La gioia del sì nella Vita Consacrata
Guardandoci attorno con molta probabilità si potrebbe dire che è tornata di moda la ricerca della felicità. Basta andare in libreria o cliccare sulle rassegne dei libri e saggi che escono: c’è tutto un proliferare di volumi che raccontano testimonianze autobiografiche o invitano a seguire un processo più o meno illuminato per raggiungere e assaporare la felicità. Che si tratti di benessere fisico o spirituale o di successo personale o di avventure o cure personali particolari, non importa. Abbiamo tutto un pullulare di romanzi e saggi che suggeriscono come stare bene.
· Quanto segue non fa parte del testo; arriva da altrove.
theorem Near.pc : u.pc = s.pc := (congrArg State.pc hu.frame :)
theorem Near.priv : u.priv = s.priv := (congrArg State.priv hu.frame :)
theorem Near.v : u.v = s.v := (congrArg State.v hu.frame :)
theorem Near.misa : u.misa = s.misa := (congrArg State.misa hu.frame :)
theorem Near.mst : u.mst = s.mst := (congrArg State.mst hu.frame :)
theorem Near.vst : u.vst = s.vst := (congrArg State.vst hu.frame :)
theorem Near.hst : u.hst = s.hst := (congrArg State.hst hu.frame :)
theorem Near.m : u.m = s.m := (congrArg State.m hu.frame :)
theorem Near.sc : u.sc = s.sc := (congrArg State.sc hu.frame :)
theorem Near.h : u.h = s.h := (congrArg State.h hu.frame :)
theorem Near.vs : u.vs = s.vs := (congrArg State.vs hu.frame :)
theorem Near.cnt : u.cnt = s.cnt := (congrArg State.cnt hu.frame :)
theorem Near.pmp : u.pmp = s.pmp := (congrArg State.pmp hu.frame :)
theorem Near.pend : u.pend = s.pend := (congrArg State.pend hu.frame :)
theorem Near.cfg : u.cfg = s.cfg := (congrArg State.cfg hu.frame :)

end

/-! ### The endings -/

/-- A CSR instruction that passes its check: a register is written with what was read, the CSR may be written, and the
instruction retires. -/
inductive CsrEnd (s : State) (c : Csr) : State → Prop where
  | read (rd : Nat) (w : Word) (b : Bool) : CsrEnd s c ((s.writeX rd w).retireCsr s b)
  | write (rd : Nat) (w w' : Word) (b : Bool) (u : State) (h : (s.writeX rd w).csrWrite (s.redirect c) w' = some u) :
      CsrEnd s c (u.retireCsr s b)

/-- The endings of an instruction. -/
inductive Ends (s : State) : State → Prop where
  | trap (u : State) (intr : Bool) (e : Exc) (h : Near s u) : Ends s (u.takeTrap intr e)
  | retire (u : State) (h : Near s u) : Ends s u.retire
  | stall (w : Option Wait) (n : Nat) : Ends s { s with wait := w, stallHint := n }
  | mret (h : s.priv = .m) : Ends s s.countInstret.returnM.maybeClearResv
  | sretS (hv : s.v = false) (hS : s.hasS = true) : Ends s s.countInstret.returnS.maybeClearResv
  | sretVs (hv : s.v = true) (hS : s.hasS = true) : Ends s s.countInstret.returnVs.maybeClearResv
  | csr (n : Nat) (c : Csr) (write : Bool) (hn : csrOf n = some c) (hok : s.csrVerdict n c write = .ok) {t : State}
      (h : CsrEnd s c t) : Ends s t

theorem Ends.raise {s u : State} (e : Exc) (h : Near s u) : Ends s (u.raise e) := .trap u false _ h

/-- An instruction behind a permission check raises an exception or has its effect. -/
theorem guarded_next {s t : State} {v : Verdict} {word : IWord} {k : State → Out} (h : s.guarded v word k = .next t) :
    (v = .ok ∧ k s = .next t) ∨ ∃ e, t = s.raise e := by
  cases v with
  | ok => exact .inl ⟨rfl, h⟩
  | illegal | virtual => cases h; exact .inr ⟨_, rfl⟩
Nella maggioranza dei casi è pura paccottiglia prodotta da imbonitori che hanno la preoccupazione unica del loro benessere o soprattutto di spillare soldi. Ma, al di là dei contorni, c’è da dire che, senza dubbio, in tutto questo si coglie un grande bisogno oggi di felicità e di bisogno di esistere. Che la società frenetica occidentale non riesca a soddisfare la ricerca di felicità lo si capisce anche dall’aumento considerevole di casi di depressione.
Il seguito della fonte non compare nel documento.